Demographic questions were initially asked, followed by structured interview questions where respondents selected options from a printed sheet. Subsequently, respondents were asked additional open-ended questions to explore their stress and coping experiences in more detail. In sum, 1140 min of interview material was collected, ensuring comprehensive data collection. The mean interview duration of participants classified as office-based workers was 32.5 min, and the mean interview duration of on-site workers was 32.6 min.
Ethics approval was obtained from the University of Cambridge before the commencement of the study. Participants were asked for consent to record the interviews, with recordings used solely for transcription and analysis. Each participant was assigned an identification number to anonymise the data. All participants reviewed an information sheet identifying their rights and the researcher’s responsibilities, and signed consent forms were collected in accordance with university policies.

2.4. Data Analysis

First, descriptive analysis was conducted on the data from structured questions on stress levels, sources of stress, and coping strategies in pursuit of research objectives 1, 2, and 3 (Section 1.2). Data are summarised by frequency, compiled separately by population sub-group (on-site vs. office-based) and in total. The descriptive analysis provides a baseline of stress and coping and creates a context for themes to be developed and explored in the next phase of analysis.
Second, and to address research objective 4 (Section 1.2), an inductive, qualitative content analysis was carried out [16]. Specifically, framework method analysis was employed to derive themes and generate a comparison between population sub-groups [18]. This process involved multiple stages, including data familiarisation, coding, theme development, charting, mapping, and interpretation, retaining links to the data at each phase. The framework method was chosen for this study because it facilitates an overarching, holistic, and comparative view of stress and coping experiences among all participants, as well as those specific to on-site or office-based workers.
The analysis resulted in frameworks (e.g., ‘main themes’). Each framework was composed of categories (e.g., ‘subthemes’). Each framework is also a matrix composed of a theme, subthemes, the study’s population sub-groups (site and office), and a measure of subtheme strength. The subtheme strength is indicated in the framework matrix by the number of participants (by site and office) who raised a topic mapped to a category in the framework.

3. Results

  • Brief overview of the section
The results from the descriptive analysis and the framework analysis are presented.
First, the descriptive analysis explores characterisations of work stress (perceived levels of stress, sources of stress, and the management of stress), presenting results separately by population sub-group with a combined count indicated in each table. Next, themes and subthemes from the framework analysis are presented. The two main frameworks generated from this analysis are (1) the negative impact of work stress on personal and professional wellbeing and (2) coping mechanisms to manage work stress (this is contained in the second part of the ‘Results’).

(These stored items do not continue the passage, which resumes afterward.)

-- ==== Sys2Proof/Machine/Ops.lean ====
section
/-! DEFINITION. The operations every meaning is written with: registers, memory, the span rule, raising a fault (the
machine's exceptions, 60_exceptions.md R208), the fetch, and placing an instruction where it is fetched. -/

namespace Sys2Proof.Machine

/-! ## Registers (10_state.md R20 to R28) -/

/-- `V[x]`. -/
def State.reg (s : State) (x : Reg) : Byte := s.V[x.val]

/-- `V[x] <- b` (R8). -/
def State.setReg (s : State) (x : Reg) (b : Byte) : State :=
  { s with V := s.V.set x.val b x.isLt }

/-- `pc <- a` (R11). -/
def State.setPc (s : State) (a : Word) : State := { s with pc := a }

/-- `I <- a` (R28). -/
def State.setI (s : State) (a : Word) : State := { s with I := a }

/-- The number of VF, the flag register `V[15]` (R26). -/
def vf : Reg := 15

/-! ## Memory (20_memory.md R50 to R61) -/

/-- The byte at an address: the listed one, or what an unlisted address reads as (R9, R41, R56). -/
def Memory.read : Memory → Nat → Byte
  | [], a => unlistedByte a
  | (b, v) :: m, a => if a = b then v else Memory.read m a

/-- A cell put before the first one of a higher address. -/
def Memory.insert (a : Nat) (v : Byte) : Memory → Memory
  | [] => [(a, v)]
  | (b, w) :: m => if a < b then (a, v) :: (b, w) :: m else (b, w) :: Memory.insert a v m

/-- Memory without what it lists at `a`. -/
def Memory.drop (a : Nat) : Memory → Memory
  | [] => []
  | (b, w) :: m => if a = b then Memory.drop a m else (b, w) :: Memory.drop a m

/-- `MemWrite(a, 1, v)` (R9): one byte stored, the list kept canonical. There is no address above 4095 (R61): nothing
is stored there, and no meaning gets that far (R146). -/
def Memory.write (m : Memory) (a : Nat) (v : Byte) : Memory :=
  if a < Config.memSize then
    if v = unlistedByte a then Memory.drop a m else Memory.insert a v (Memory.drop a m)
  else m

/-- Consecutive bytes stored from `a` upward, in ascending order (R51, R57). -/
def Memory.writeBytes (m : Memory) (a : Nat) : List Byte → Memory
  | [] => m
  | v :: vs => Memory.writeBytes (m.write a v) (a + 1) vs

/-- The canonical form: addresses strictly rising, within memory, no entry equal to what an unlisted address reads as. -/
abbrev Memory.wf (m : Memory) : Prop :=
  m.Pairwise (fun c d => c.1 < d.1) ∧ ∀ c ∈ m, c.1 < Config.memSize ∧ c.2 ≠ unlistedByte c.1

/-! ## Faults (60_exceptions.md): the machine's exceptions -/

/-- The 3-bit code of the fault register (R37, R200). -/
def faultCode : Option CoreFault → BitVec 3
  | none => 0
  | some .decodeError => 1
  | some .outOfBounds => 2
  | some .stackOverflow => 3
  | some .stackUnderflow => 4
  | some .imageTooLarge => 5

/-- `fault <- code`, the whole of a fault's entry: no vector, no saved state, no mode change, nothing else written (R208). -/
def State.withFault (s : State) (f : CoreFault) : State := { s with fault := some f }

/-- `raise F` (R10, R208): the operation ends at once in the state with the fault recorded. There is no return from it
(R211): only a reset leaves the halted state (R209). -/
def raise (f : CoreFault) (s : State) : Host.Outcome State Fault Refusal := .next (s.withFault f)

/-! ## The span rule (43_index_memory.md R146) -/

/-- The address of byte `k` of the span at `I`, an unbounded integer, never wrapped (R146). -/
def State.spanAddr (s : State) (k : Nat) : Nat := s.I.toNat + k

/-- `I + L` does not pass the end of memory (R146). -/
def State.spanFits (s : State) (len : Nat) : Bool := s.I.toNat + len ≤ Config.memSize

/-- The test before the first access and before any other effect (R146): `OutOfBounds`, or go on. -/
def withSpan (s : State) (len : Nat) (go : State) : Host.Outcome State Fault Refusal :=
  if s.spanFits len then .next go else raise .outOfBounds s

/-! ## The fetch (30_encoding.md R87) -/

/-- The opcode at `pc`, big-endian (20_memory.md R50); none when `pc + 1` passes the end of memory (R87). -/
def State.fetch (s : State) : Option Word :=
  if s.pc.toNat + 1 > 4095 then none
  else some (opcodeOfBytes (s.mem.read s.pc.toNat) (s.mem.read (s.pc.toNat + 1)))

/-- `pc <- pc + 2`, before decoding (R88). -/
def State.advance (s : State) : State := s.setPc (s.pc + 2)

/-! ## Placing an instruction where it is fetched (log entry 11) -/

/-- A pending reset would come before the fetch: the calls without the resets at their head. -/
def dropResets : List HostCall → List HostCall
  | .rst :: rest => dropResets rest
  | calls => calls

/-- Where a fetch can take place: `pc` itself, or the entry point when nothing can be fetched at `pc` (R87). -/
def fetchablePc (pc : Word) : Word := if pc.toNat + 1 > 4095 then 512 else pc

/-- The word stored at the place of the next fetch, in a core that is unfaulted and in its instruction loop. -/
def placeWord (s : State) (w : Word) : State :=
  let pc := fetchablePc s.pc
  { s with
    pc := pc
    mem := (s.mem.write pc.toNat (hiByte w)).write (pc.toNat + 1) (loByte w)
    fault := none
    phase := .running
    env := { s.env with hostIn := dropResets s.env.hostIn } }

end Sys2Proof.Machine
end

3.1. Characterisations of Work Stress

3.1.1. Stress Levels

To establish a baseline picture of stress, all participants were asked to characterise levels of work stress. Participants were asked the following question with a five-point response format, “In general, how stressful do you find your job?” The scale ranged from (1) not stressful at all to (5) extremely stressful. Table 1 summarises self-reported stress by sub-group, indicating 70% of site workers and 85% of office workers find their jobs moderately stressful, very stressful, or extremely stressful. No participants characterised their jobs as not stressful.

3.1.2. Sources of Stress

To illuminate underlying issues, this study also explored sources of stress. Participants were asked to identify stressors (as yes/no) from a predefined list. They were also given the opportunity to identify additional stressors that might not have been captured by the list. Table 2 contains frequency counts of various sources of stress, and volunteered observations regarding any additional stressors are elaborated in-text below.
The most frequently-identified sources of stress were high workloads (32 participants), tight deadlines (30 participants), and situations not under one’s control (24 participants). Site workers more frequently identified situations not under one’s control, responsibility for the safety of others, and having a dangerous job. Office workers more frequently cited overtime and job instability. Outside the pre-defined list, over 50% of on-site workers elaborated on sources of stress, which can be categorised as the following: (1) last-minute changes and (2) lack of communication. Office-based workers added the following sources of stress with similar frequency: (1) managing complexity and (2) stress from personal/family issues.

3.1.3. Coping Mechanisms

To understand the management of work stress at the highest level, participants were asked to give a yes/no response to a list of coping mechanisms, summarised in Table 3. Results showed that about two-thirds of all participants would cope with stress by telling someone about it. The most frequent elaboration from site workers was ‘family’ or ‘a friend’ as trusted confidants to talk to about workplace stress. The most frequent elaboration from office workers was ‘a colleague’ to talk to during a stressful time. Potentially related to ineffective coping, 21/40 participants cited trying to block stress or keeping it to oneself. Less frequently overall, but identified in 50% of office workers was solutionising.
In sum, findings thus far show that 100% of participants experience some level of job stress from various sources, and participants have different ways of coping with stress. The following framework analysis highlights the negative influence of work stress on professional and personal wellbeing, and how participants manage work stress.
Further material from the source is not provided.